Only the lines from the first line of the records through the line containing "armEdge : Nat" belong in the answer. Copy them exactly.

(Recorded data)
+===+
-- ==== Sys2Proof/Machine/Data.lean ====
section
/-! DEFINITION. The data the controller's state is made of, chapter by chapter, and the reset contents of each part. -/

namespace Sys2Proof.Machine

/-- An event entry (R125). -/
structure Event where
  type : Nat
  source : Nat
  inst : Nat
  time : Nat
  code : Nat
  detail : Nat
  deriving DecidableEq, Repr

/-- One parameter set of corrected time (R57, R65): OFFSET in 1/256 ns, RATE and the slew term in 2^-40, ANCHOR. -/
structure TbParams where
  offset : Int
  rate : Int
  slew : Int
  anchor : Nat
  deriving DecidableEq, Repr

/-- An armed change (R61): step in 1/256 ns, rate in 2^-40, slew amount in 1/256 ns, apply instant T72 (0: next T0 or
edge), the edge of arming. -/
structure TbChange where
  step : Option Int
  rate : Option Int
  slew : Option Int
  at_ : Nat
  armEdge : Nat
  /-- the descriptor that armed it: its ring and slot (R70); none: a register write or the fabric -/
  by_ : Option (Nat × Nat)
  deriving DecidableEq, Repr

/-- The time base (R55 to R85). -/
structure Tbs where
  /-- parameters in force (R57) -/
  par : TbParams
  /-- the parameters before the latest apply edge, for captures before it (R75) -/
  prev : TbParams
  /-- the latest apply edge (R62) -/
  applyEdge : Nat
  /-- the armed change (R68) -/
  pend : Option TbChange
  /-- corrected time, T72, from which the latest change stepped at its apply edge; none: it held no step (R82) -/
  stepFrom : Option Nat
  /-- amount of the slew in progress, 1/256 ns (R65) -/
  slewAmt : Int
  /-- correction accumulated before the anchor in force, units 2^-40 / 256 ns (R65, R67) -/
  slewAcc : Int
  /-- OFFSET at the anchor in force without the slew's correction (R65) -/
  slewBase : Int
  /-- instant of the next T0, corrected ns (R31) -/
  nextT0 : Nat
  /-- the first T0 since CYC_RUN rose has passed (R78) -/
  started : Bool
  /-- an accepted stop waits for the end of the cycle (R79) -/
  stopping : Bool
  /-- cycle number of the latest T0 (R31) -/
  k : Nat
  /-- corrected ns of the latest T0 -/
  t0 : Nat
  /-- FRC of the edge of the latest T0 -/
  t0Edge : Nat
  /-- TS, TR, TC of the present cycle have passed (R35) -/
  tsDone : Bool
  trDone : Bool
  tcDone : Bool
  /-- next target of each timed-start unit, T72; none: none left (R81) -/
  trgNext : List (Nat × Option Nat)
  /-- units enabled with a target already passed (R82) -/
  trgLate : List Nat
  deriving DecidableEq, Repr

/-- A validated descriptor: its ring, the head after it, the code its validation gave (EC_OK: accepted) and the item it
names, the first cycle at whose T0 it takes effect (0: the next T0 or idle tick), the cycle of validation, whether it names
its cycle (R95, R117, R124). -/
structure Queued where
  sq : Nat
  head : Nat
  desc : Desc
  code : Nat
  d0 : Nat
  cyc : Nat
  vcyc : Nat
  timed : Bool
  deriving DecidableEq, Repr

/-- A completion waiting to be written (R124); with a key, of a command that ends later, whose end fills it in (R119). -/
structure Comp where
  key : Option Nat
  sq : Nat
  code : Nat
  tag : Nat
  head : Nat
  cyc : Nat
  d0 : Nat
  d1 : Nat
  irq : Bool
  deriving DecidableEq, Repr

/-- Nothing configured: no BAR0, 128-byte payloads, 512-byte read requests, MSI-X disabled (the reset values of PCI Express;
PRESUMED, log 46). -/
def PcieConfig.reset : PcieConfig := { bar0 := 0, payload := 0, request := 2, msixEnable := false, functionMask := false }

/-- What R89 fixes of the endpoint's configuration space: one function, BAR0 of 16 MiB as 64-bit non-prefetchable memory, the
five capabilities, 64 vectors. -/
structure PcieId where
  vendor : Nat
  device : Nat
  classCode : Nat
  bar0Bytes : Nat
  bar0Wide : Bool
  prefetchable : Bool
  vectors : Nat
  pciExpress : Bool
  powerManagement : Bool
  msix : Bool
  errorReporting : Bool
  serialNumber : Bool
  deriving DecidableEq, Repr

/-- The endpoint of R89. -/
def pcieId : PcieId :=
  { vendor := 0x7D3A, device := 0x1296, classCode := 0x118000, bar0Bytes := 2 ^ 24, bar0Wide := true, prefetchable := false,
    vectors := 64, pciExpress := true, powerManagement := true, msix := true, errorReporting := true, serialNumber := true }

/-- The host interface (R89 to R136). -/
structure Hst where
  /-- deadline of the outstanding doorbell read, corrected ns (R93) -/
  dbDue : Option Nat
  /-- HB of the latest good read (R97) -/
  hb : BitVec 64
  /-- a good read has been made -/
  hbSeen : Bool
  /-- good reads in a row with HB unchanged (R101) -/
  hbStale : Nat
  /-- masks of the latest good read (R97) -/
  sqMask : BitVec 64
  cqMask : BitVec 64
  eqMask : BitVec 8
  /-- a good read of the present cycle allows index-table reads (R94) -/
  dbGood : Bool
  /-- a doorbell read was missed in the present cycle (R130) -/
  dbMiss : Bool
  /-- a register write was rejected since the previous mirror (R130) -/
  rejSince : Bool
  /-- BAR0 writes carried out at the present edge, and those put off to the next one: offset and value (R53, R113) -/
  wrote : List (Nat × Nat)
  putOff : List (Nat × Nat)
  /-- known tail of each submission ring (R100) -/
  sqTail : List (Nat × Nat)
  /-- last head read of each completion ring, and of each event ring (R100) -/
  cqHead : List (Nat × Nat)
  eqHead : List (Nat × Nat)
  /-- events dropped per event ring since its last OVERFLOW event (R108) -/
  eqLost : List (Nat × Nat)
  /-- a fetched descriptor held behind its fence, per ring (R111) -/
  fence : List (Nat × Option Queued)
  /-- validated descriptors, oldest first (R95) -/
  queue : List Queued
  /-- completions to be written, oldest first (R96) -/
  comps : List Comp
  /-- descriptors fetched in the present cycle (R110) -/
  fetched : Nat
  /-- index last granted in class 2 (R51, R110) -/
  lastSq : Nat
  /-- vectors with a message to send, and those sent in the present cycle (R128) -/
  vecDue : List Nat
  vecSent : List Nat
  /-- the PCIe link is up (R93) -/
  linkUp : Bool
  /-- what the host has written in PCIe configuration space (R89) -/
  config : PcieConfig
  /-- the function is in D3hot, and the advisory error bit (R90) -/
  d3hot : Bool
  d3Refused : Bool
  /-- number of the latest idle tick (R92) -/
  tickNo : Nat
  /-- an ECC_CORR event was posted in the present cycle (R126) -/
  corrPosted : Bool
  /-- events of the present nanosecond, in the order in which they will be written (R114) -/
  events : List Event
  deriving DecidableEq, Repr

/-- The task scheduler (R137 to R161). -/
structure Sch where
  /-- tick number last observed (R138) -/
  tick : Nat
  /-- ready lists: key 0 to 15 control-engine level, 16 to 31 service level (R147, R151) -/
  ready : List (Nat × List Nat)
  /-- delay lists 0 to 3: contexts with their wake ticks (R145) -/
  delay : List (Nat × List (Nat × Nat))
  /-- wake tick of each context, the series of a TIMED one (R146) -/
  wake : List (Nat × Nat)
  /-- context last dispatched from each ready list (R147) -/
  lastDisp : List (Nat × Nat)
  /-- tick edges a READY context has stayed at its level (R155) -/
  age : List (Nat × Nat)
  /-- tick number at which ages were last counted (R155) -/
  aged : Nat
  /-- contexts preempted with their state saved (R153) -/
  saved : List Nat
  /-- contexts that have executed the task-end instruction and not yet completed (R140) -/
  ended : List Nat
  /-- the reservation: its holder and its first lane (R149) -/
  reserv : Option (Nat × Nat)
  /-- contexts on the service cores, by core (R151) -/
  cores : List (Nat × Option Nat)
  /-- cycle in which a context was released and has not completed (R161) -/
  relCyc : List (Nat × Option Nat)
  /-- decrements discarded in the present cycle, by context (R144) -/
  under : List (Nat × Nat)
  /-- lanes taken by the run of each context, as a mask: 0 on a service core (R148, R149) -/
  runLanes : List (Nat × Nat)
  /-- ready level-0 contexts whose group a lower level held when they became READY (R157) -/
  l0Held : List Nat
  deriving DecidableEq, Repr

/-- One piece of a motion profile: from path time t (seconds after the profile's start) on, position p (P72 steps),
speed v and acceleration a, constant acceleration (R258 to R262). -/
structure Seg where
  t : Rat
  p : Rat
  v : Rat
  a : Rat
  deriving DecidableEq, Repr

/-- A profile: its start on the path clock (T72), its pieces, its duration rounded up to 1/256 ns (none: without end), the
position it ends at. -/
structure Motion where
  start : Nat
  segs : List Seg
  dur : Option Nat
  target : Int
  deriving DecidableEq, Repr

/-- The phases of homing (R277, R279). -/
inductive HomePhase where
  | search | brake | back | backIndex | set | revSearch | revRelease | revBrake | failing
  deriving DecidableEq, Repr

/-- What an axis follows (R271). -/
inductive Plan where
  | none
  /-- a MOVE of an arm (R258 to R261) -/
  | move (arm : Nat) (m : Motion)
  /-- VEL at a commanded speed; path time (s after start) at which it brakes for a soft limit (R262) -/
  | vel (m : Motion) (speed : Int) (softAt : Option Rat)
  /-- a segment table (R265) -/
  | table
  /-- homing: phase, its motion, path position where SEARCH began (R277) -/
  | homing (ph : HomePhase) (m : Motion) (from_ : Int)
  deriving DecidableEq, Repr

/-- A knot of a segment table (R263). -/
structure Knot where
  t : Nat
  pos : Int
  vel : Int
  last : Bool
  ftag : Nat
  deriving DecidableEq, Repr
+===+
▶ COMPLETED EXERCISE:
-- ==== Sys2Proof/Machine/Data.lean ====
section
/-! DEFINITION. The data the controller's state is made of, chapter by chapter, and the reset contents of each part. -/

namespace Sys2Proof.Machine

/-- An event entry (R125). -/
structure Event where
  type : Nat
  source : Nat
  inst : Nat
  time : Nat
  code : Nat
  detail : Nat
  deriving DecidableEq, Repr

/-- One parameter set of corrected time (R57, R65): OFFSET in 1/256 ns, RATE and the slew term in 2^-40, ANCHOR. -/
structure TbParams where
  offset : Int
  rate : Int
  slew : Int
  anchor : Nat
  deriving DecidableEq, Repr

/-- An armed change (R61): step in 1/256 ns, rate in 2^-40, slew amount in 1/256 ns, apply instant T72 (0: next T0 or
edge), the edge of arming. -/
structure TbChange where
  step : Option Int
  rate : Option Int
  slew : Option Int
  at_ : Nat
  armEdge : Nat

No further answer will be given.